Try it here: https://tinvois-parser.azurewebsites.net. (http://tinvois-parser.azurewebsites.net shows the swagger UI). The authorization token is "github_users". See example jupyter notebook for sample code how to call.

Why I made it?

We wanted to develop an app to help freelancers in tax declaration, specifically organizing receipts. It is available here: https://tinvois.de. We wanted to keep extra costs including 3rd party tools and marketing really low to be able to keep the price of the app small.

One steps is to extract information from receipts photos. The open source solutions were not good enough. There are commercial API's which either do not work or are too expensive or both. So I developed it myself.

Considering that Google charges only 1.5$ for OCRing each 1K images, even gives 1K calls per month for free, it is almost free. So let's make it really good.

How it works

In the following steps

  • Sending the image to google Cloud Vision API to extract text
  • Putting the results in a pandas DataFrame (I am a data scientist, I love DataFrames :))
  • Preprocess the results as follows
    • Lower case all the strings
    • Join some words that we know come after each other and are meaningful together
    • In case the number, say, "12. 13" is detected as two words, join them
    • Tokenize the words in "SUM", "NETTO" (amount excluding VAT), "BRUTTO" (gross amount) "VAT", "VALUE" (strings specifying a value) and "OTHER"
    • Convert the values to float and keep them in another DataFrame
    • Detect the rotation and rotate the coordinates back to vertical
    • For each value, extract a feature set. Namely, tokens that appear in front of it, behind it, or on top of it.
  • Extracting information as follows
    • Date: get the date string via string matching. I just look for the first match I find.
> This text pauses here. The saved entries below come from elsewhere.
/-- The service job on a lane fails as a whole (R157). -/
def State.failService (s : State) (decode : Bool) (lane : Nat) (st : BitVec 16) : State :=
  match s.render.services.find? fun v => v.decode == decode && v.lane == some lane with
  | none => s
  | some v =>
    let s1 := s.onRender fun r => { r with services := r.services.filter fun u => u.mb != v.mb }
    match s1.waiter v.mb with
    | none => s1
    | some w => (s1.unwait v.mb).respond w.src st 0 false (layoutBody (if decode then 0x0F02 else 0x0F01) [0, 0])

/-- ENCODE_MISMATCH (R151, R158). -/
def execEncodeMismatch (lane : BitVec 5) (s : State) : Answer :=
  .next (
    if 18 ≤ lane.toNat then s
    else
      let n := lane.toNat
      let w := s.render.encoding n
      let s1 := ((s.discardPanel n 1).failService false n ST.codecEncodeMismatch).quarantine (nodeR 1 4 n)
      match w with
      | none => s1
      | some w => match s1.stripe? w.st with
        | none => s1
        | some x =>
          if 2 ≤ (x.panel w.seg w.panel).encodeMism then
            (s1.faultSt w.st { codecEvent ST.codecEncodeMismatch n w.panel false with segment := BitVec.ofNat 16 w.seg }).withhold
              w.st w.seg
          else s1)

/-- A second difference in one panel withholds the segment (R105). -/
def State.graderWithhold (s : State) (id : StripeId) (k p : Nat) : State :=
  (s.faultSt id { rasterEvent ST.jobGraderMismatch k 0 0 p 0 with nodef := nodeF 4 0 0, noder := nodeR 1 3 0 }).withhold id k

/-- GRADER_MISMATCH: the panel is composed again; in the landing pass it is encoded again. A second difference in it
withholds the segment, also where the check pass finds it (R105). A compare does not tell which of the two datapaths
is at fault: instance 0 is named (DESIGN CHOICE, log entry 42). -/
def execGraderMismatch (id : StripeId) (seg : BitVec 16) (panel : BitVec 4) (s : State) : Answer :=
  let k := seg.toNat
  let p := panel.toNat
  .next (match s.stripe? id, s.seg? id k with
    | some x, some g =>
      if (x.panel k p).st = .encoding then
        let s1 := (s.onPanel id k p fun q => { q with graderMism := q.graderMism + 1 }).unitFault (nodeR 1 3 0)
        if (x.panel k p).graderMism = 0 then s1 else s1.graderWithhold id k p
      else if x.check = .running ∧ g.lstate = .none then
        let s1 := (s.onSeg id k fun g => { g with checkMism := g.checkMism ++ [p] }).unitFault (nodeR 1 3 0)
        if g.checkMism.contains p then s1.graderWithhold id k p else s1
      else s
    | _, _ => s)

/-! ### Decode lanes (R153) -/

/-- The boundary at which a decode lane leaves a running stripe: that of the segment it decodes, or the
next where that one is being exposed; an idle bound lane's is the first segment not prepared (R153). -/
def State.laneBoundary (s : State) (x : Stripe) (lane : Nat) : Option Nat :=
  match s.render.decoding lane with
  | some w =>
    if w.st ≠ x.id then none
    else some (x.pos w.seg + b2n (((x.seg? w.seg).map (·.lstate == .exposing)).getD false))
  | none =>
    if ((x.latched.map (·.decBind)).getD []).contains lane then
      (upto (s.nextPosOf x) x.nseg).find? fun q => !x.readyAt q
    else none

/-- The panel columns of a lane that decodes a segment in EXPOSING: the rows that no placed flash has needed
are not delivered, and their beams are blanked. A lane carries up to two columns (R149). -/
def State.blankLane (s : State) (r : Run) (x : Stripe) (lane : Nat) : State :=
  match s.render.decoding lane with
  | none => s
  | some w =>
    if w.st = x.id ∧ (x.seg? w.seg).any (·.lstate == .exposing) = true then
      let cols := (List.range 16).filter fun p => ((x.latched.map (·.decBind)).getD [])[p]? == some lane
      s.onPlay fun p => { p with run := some { r with
        laneBlank := r.laneBlank ++ cols.map fun c => (c, max (4096 * x.pos w.seg) ((r.next : Int) - r.f0).toNat) } }
    else s

/-- The stripe that is RUNNING or STOPPING stops for a decode lane. -/
def State.stopForLane (s : State) (lane : Nat) : State :=
  match s.run? with
  | none => s
  | some (r, x) => match s.laneBoundary x lane with
    | none => s
    | some b => (s.blankLane r x lane).stopCause 14 none (some b)

def State.setDec (s : State) (lane : Nat) (w : Option LaneWork) : State :=
  s.onRender fun r => { r with decWork := r.decWork.set lane w }

/-- A lane is idle: no service job, no segment work, no arbitration, no drain. -/
def State.laneIdle (s : State) (decode : Bool) (lane : Nat) : Bool :=
  s.render.laneFree decode lane && !(if decode then s.render.drainDec else s.render.drainEnc).contains lane

/-- The decode lane that arbitration of a panel takes: an idle spare in service, or else the lane bound to the panel
(R177). -/
def State.arbLane (s : State) (x : Stripe) (p : Nat) : Nat :=
  ((List.range 18).find? fun n => s.rstate (nodeR 2 0 n) == .spare && s.laneIdle true n).getD
    (((x.latched.map (·.decBind)).getD (bindLanes s.decLanes)).getD p 0)

/-- Arbitration of a panel starts on its lane; a panel has at most one (R177). -/
def State.callArb (s : State) (x : Stripe) (k p : Nat) : State :=
  if s.render.arbs.any (fun a => a.2 == ⟨x.id, k, p⟩) then s
  else (s.onPanel x.id k p fun q => { q with arb := true }).onRender fun r =>
    { r with arbs := r.arbs ++ [(s.arbLane x p, ⟨x.id, k, p⟩)] }

/-- Arbitrations leave a lane for others. -/
def State.moveArbs (s : State) (n : Nat) : State :=
  (s.render.arbs.filter (·.1 == n)).foldl (fun t a => match t.stripe? a.2.st with
    | some x => t.callArb x a.2.seg a.2.panel
    | none => t) (s.onRender fun r => { r with arbs := r.arbs.filter (·.1 != n) })

/-- DECODE_LANE_FAULT. -/
def execDecodeLaneFault (lane : BitVec 5) (s : State) : Answer :=
  .next (
    if 18 ≤ lane.toNat then s
    else
      let n := lane.toNat
      ((((s.stopForLane n).failService true n ST.codecPreempted).setDec n none).quarantine (nodeR 2 0 n)).moveArbs n)

/-- DECODE_BUFFER_RESUME: the next output buffer of a decode service job (R147). -/
def execDecodeBufferResume (lane : BitVec 5) (addr : BitVec 48) (space : BitVec 4) (len : BitVec 32) (s : State) : Answer :=
  let add (v : Service) : Service :=
    if v.decode && v.lane == some lane.toNat then { v with bufs := v.bufs ++ [(addr, space, len)] } else v
  .next (s.onRender fun r => { r with services := r.services.map add })

/-! ### Service jobs (R155 to R157) -/

/-- Spaces and lengths of a descriptor (Table 5-8). -/
def descOk (decode : Bool) (d : CodecDesc) : Bool :=
  rangeOk d.inSpace d.inAddr.toNat d.inLen.toNat && rangeOk d.outSpace d.outAddr.toNat d.outLen.toNat &&
    decide (32 ≤ d.outLen.toNat ∧ d.outLen.toNat ≤ 16842816) &&
    (!d.sinUse || rangeOk d.sinSpace d.sinAddr.toNat (16 * 186)) &&
    (!d.soutUse || rangeOk d.soutSpace d.soutAddr.toNat (16 * 186)) &&
    (decode || decide (1 ≤ d.rows.toNat ∧ d.rows.toNat ≤ 16384 ∧ d.inLen.toNat = 1024 * d.rows.toNat))

def descStream (d : CodecDesc) : StreamId :=
  ⟨d.panel.toNat, d.rev, d.job.toNat, d.stripe.toNat, d.segment.toNat⟩

/-- CODEC.ENCODE. -/
def execCodecEncode (src : Src) (desc : CodecDesc) (s : State) : Answer :=
  .next (s.command src [(descOk false desc, ST.codecDescriptor)] fun s =>
    (s.wait src (.codecEncode src desc)).onRender fun r => { r with
      services := r.services ++ [⟨src.mb, false, desc, none, []⟩] })

/-- CODEC.DECODE. -/
def execCodecDecode (src : Src) (desc : CodecDesc) (s : State) : Answer :=
  .next (s.command src [(descOk true desc, ST.codecDescriptor)] fun s =>
    (s.wait src (.codecDecode src desc)).onRender fun r => { r with
      services := r.services ++ [⟨src.mb, true, desc, none, []⟩] })

/-- Segment work stands queued for an encode lane: a panel of a column it carries that the landing pass has still to
code, or one to be coded again, by a re-render or under R151. -/
def State.encQueued (s : State) (lane : Nat) : Bool :=
  s.encAgain ||
  s.jobs.stripes.any fun x =>
    (List.range 16).any fun p => s.render.encBind[p]? == some lane &&
      ((s.render.landSt == some x.id && x.landing != .complete && (x.cols[p]?).any fun c => decide (c.1 < x.nseg)) ||
        x.segs.any fun g => g.lstate == .landing && g.old.isSome && (g.panels[p]?).all fun q => q.st != .encoded)

/-- A lane qualifies for a service job (R156). -/
def State.qualifies (s : State) (decode : Bool) (lane : Nat) : Bool :=
  let node (n : Nat) : BitVec 32 := if decode then nodeR 2 0 n else nodeR 1 4 n
  let spares := (List.range 18).filter fun n => s.rstate (node n) == .spare && s.laneIdle decode n
  if spares.isEmpty then
    decide (lane < 18) && s.rstate (node lane) == .inService && s.laneIdle decode lane &&
      (if decode then s.active?.isNone else !s.encQueued lane)
  else spares.contains lane

/-- SERVICE_JOB_START. -/
def execServiceJobStart (mb : BitVec 4) (lane : BitVec 5) (s : State) : Answer :=
  .next (match s.render.services.find? fun v => v.mb == mb && v.lane.isNone with
    | none => s
    | some v =>
      if s.qualifies v.decode lane.toNat then
        s.onRender fun r => { r with services := r.services.map fun u =>
          if u.mb == mb && u.lane.isNone then { u with lane := some lane.toNat } else u }
      else s)

/-- The buffers that a service job reads answer. -/
def State.serviceReads (s : State) (v : Service) : Bool :=
  s.reads v.desc.inSpace v.desc.inAddr.toNat v.desc.inLen.toNat &&
    (!v.desc.sinUse || s.reads v.desc.sinSpace v.desc.sinAddr.toNat 2976)

/-- What a service job yields: bytes to write, the end state, bytes consumed; or its status. The manual names none for a
buffer that a stack does not answer for (DESIGN CHOICE, log entry 61). -/
def State.serviceResult (s : State) (v : Service) : Except (BitVec 16) (List Byte × CodecCtx × Nat) :=
  let d := v.desc
  let start : Option CodecCtx :=
    if d.sinUse then ((readStateRecord (descStream d) 1 (s.mem.words d.sinSpace d.sinAddr.toNat 186)).map (·.headD CodecCtx.default))
    else some CodecCtx.default
  if !s.serviceReads v then .error ST.sysBuffer
  else match start with
  | none => .error ST.codecState
  | some s0 =>
    if v.decode then
      match decodeBlock (descStream d) none d.outLen.toNat (s.mem.words d.inSpace d.inAddr.toNat (d.inLen.toNat / 16)) s0 with
      | .error e => .error e
      | .ok r => .ok ((r.lines.map fun l => (l.map (leBytes 2)).flatten).flatten, r.after, 16 * r.taken)
    else
      let lines := (List.range d.rows.toNat).map fun (i : Nat) => (List.range 512).map fun (c : Nat) =>
        leNat (s.mem.bytes d.inSpace (d.inAddr.toNat + 1024 * i + 2 * c) 2)
      let e := encodeBlock (descStream d) lines s0
      if d.outLen.toNat < 16 * e.words.length then .error ST.codecOutputFull
      else .ok (wordsBytes e.words, e.after, d.inLen.toNat)

/-- Bytes written over consecutive buffers as over one unbroken buffer (R147). -/
def State.writeOver (s : State) (bs : List Byte) : List (BitVec 48 × BitVec 4 × BitVec 32) → State
  | [] => s
  | b :: r => State.writeOver (s.write b.2.1 b.1.toNat (bs.take b.2.2.toNat)) (bs.drop b.2.2.toNat) r

/-- The buffers of a service job take its writes at once: none stands in a frozen stack (Table 7-3). -/
def State.serviceWrites (s : State) (v : Service) : Bool :=
  (((v.desc.outAddr, v.desc.outSpace, v.desc.outLen) :: v.bufs).all fun b => s.writesNow b.2.1 b.1.toNat b.2.2.toNat) &&
    (!v.desc.soutUse || s.writesNow v.desc.soutSpace v.desc.soutAddr.toNat 2976)

/-- SERVICE_JOB_COMPLETE: it succeeds or fails as a whole (R157). A mismatch quarantines the lane (R151). -/
def execServiceJobComplete (mb : BitVec 4) (mismatch : Bool) (s : State) : Answer :=
  .next (match s.render.services.find? fun v => v.mb == mb && v.lane.isSome with
    | none => s
    | some v =>
      let lane := v.lane.getD 0
      let op := if v.decode then 0x0F02 else 0x0F01
      if !s.serviceWrites v then s
      else if mismatch then
        (s.failService v.decode lane ST.codecEncodeMismatch).quarantine
          (if v.decode then nodeR 2 0 lane else nodeR 1 4 lane)
      else match s.serviceResult v with
        | .error e => (s.failService v.decode lane e).settleDrain v.decode lane
        | .ok (bs, after, used) =>
          let s1 := s.writeOver bs ((v.desc.outAddr, v.desc.outSpace, v.desc.outLen) :: v.bufs)
          let s2 := if v.desc.soutUse then
              s1.write v.desc.soutSpace v.desc.soutAddr.toNat (wordsBytes (stateRecord (descStream v.desc) [after]))
            else s1
          let s3 := (s2.onRender fun r => { r with services := r.services.filter fun u => u.mb != mb }).settleDrain
            v.decode lane
          match s3.waiter mb with
          | none => s3
          | some w => (s3.unwait mb).ok w.src (layoutBody op [bs.length, used]))

/-- A lane stops at once: its panel and its service job are discarded (R154). -/
def State.abortLane (s : State) (decode : Bool) (n : Nat) : State :=
  let s1 := s.failService decode n ST.codecPreempted
  if decode then (((s1.stopForLane n).setDec n none).quarantine (nodeR 2 0 n)).moveArbs n
  else (s1.discardPanel n 0).quarantine (nodeR 1 4 n)

/-- A lane drains: at once when idle, else once the panel in flight is done (R154). -/
def State.drainLane (s : State) (src : Src) (decode : Bool) (n : Nat) (c : Instr) : State :=
  let node := if decode then nodeR 2 0 n else nodeR 1 4 n
  let s0 := if decode then s.stopForLane n else s
  if s.laneIdle decode n then (s0.quarantine node).ok src []
  else (s0.onRender fun r =>
    if decode then { r with drainDec := r.drainDec ++ [n] } else { r with drainEnc := r.drainEnc ++ [n] }).wait src c

/-- CODEC.DISABLE. The decode lanes of a running stripe leave in drain form. -/
def execCodecDisable (src : Src) (lane : BitVec 5) (decode abort : Bool) (s : State) : Answer :=
  let n := lane.toNat
  let node := if decode then nodeR 2 0 n else nodeR 1 4 n
  .next (s.command src [(decide (n < 18) && s.rstate node == .inService, ST.codecState)] fun s =>
    if abort && !(decode && s.run?.isSome) then (s.abortLane decode n).ok src []
    else s.drainLane src decode n (.codecDisable src lane decode abort))

end Sys2Proof.Machine
end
    • Total amount and amount excluding vat: Writing rules using features extracted in the preprocessing step. Why not machine learning? Because I did not have data to train. So I had to play the role of ML algorithm based on my knowledge of receipts structure. The rules are set based on receipts common in Germany. Feel free to suggest rules for other countries

    • Merchant name: I listed the most common merchants in Germany. It first tries to string match one from that list. If none of them found, it uses simply the first line in the image. Turns out it works fine.

Sample result

Input image

Sample receipt

Result

{
    "data": {
        "rotation": 90,
        "amount": 225,
        "amountexvat": 205,
        "merchant_name": "Penny",
        "date": "2020-12-04T00:00:00",
        "hash": "0000000000000000071f7fffffffffffffbfffbefffefffbffff001f0000f800"
    }
}

How to use

You can start the API locally either via python or docker desktop.

Common steps

Using python

  • Put the google_auth.json in app/google_auth folder
  • Install requirements
  • Put an environmental variable called SERVER_TO_SERVER_TOKEN in your system containing a custom string. It will be the authorization token for calling the API
  • In terminal navigate to app folder and run python .\manage-local.py

Using docker

There are two options

Option 1 (won't work in windows as mounting folder is not possible)

  • Put the google_auth.json in a folder
  • Run this commend
docker run --name tinvois-parser -d \
    -p 5001:5001 \
    -v <path to folder containing google_auth.json>:/app/google_auth \
    -e SERVER_TO_SERVER_TOKEN=<some string which will be used as authorization token> \
    -e BIND=0.0.0.0:5001 \
    -e MODULE_NAME=manage \
    -e WEB_CONCURRENCY=2 \
    srhumir/tinvois-parser:latest

Option 2

  • Base64 encode the content of google_auth.json
  • Run this command (you might need to remove "\"'s and put the whole command in one line in Windows)
docker run --name tinvois-parser -d \
    -p 5001:5001 \
    -e GOOGLE_AUTH=<the base64 encoded string you get above> \
    -e SERVER_TO_SERVER_TOKEN=<some string which will be used as authorization token> \
    -e BIND=0.0.0.0:5001 \
    -e MODULE_NAME=manage \
    -e WEB_CONCURRENCY=2 \
    srhumir/tinvois-parser:latest

It will pull the image from docker hub and run it. The "latest" tag always corresponds to the latest commit in master branch of this repository.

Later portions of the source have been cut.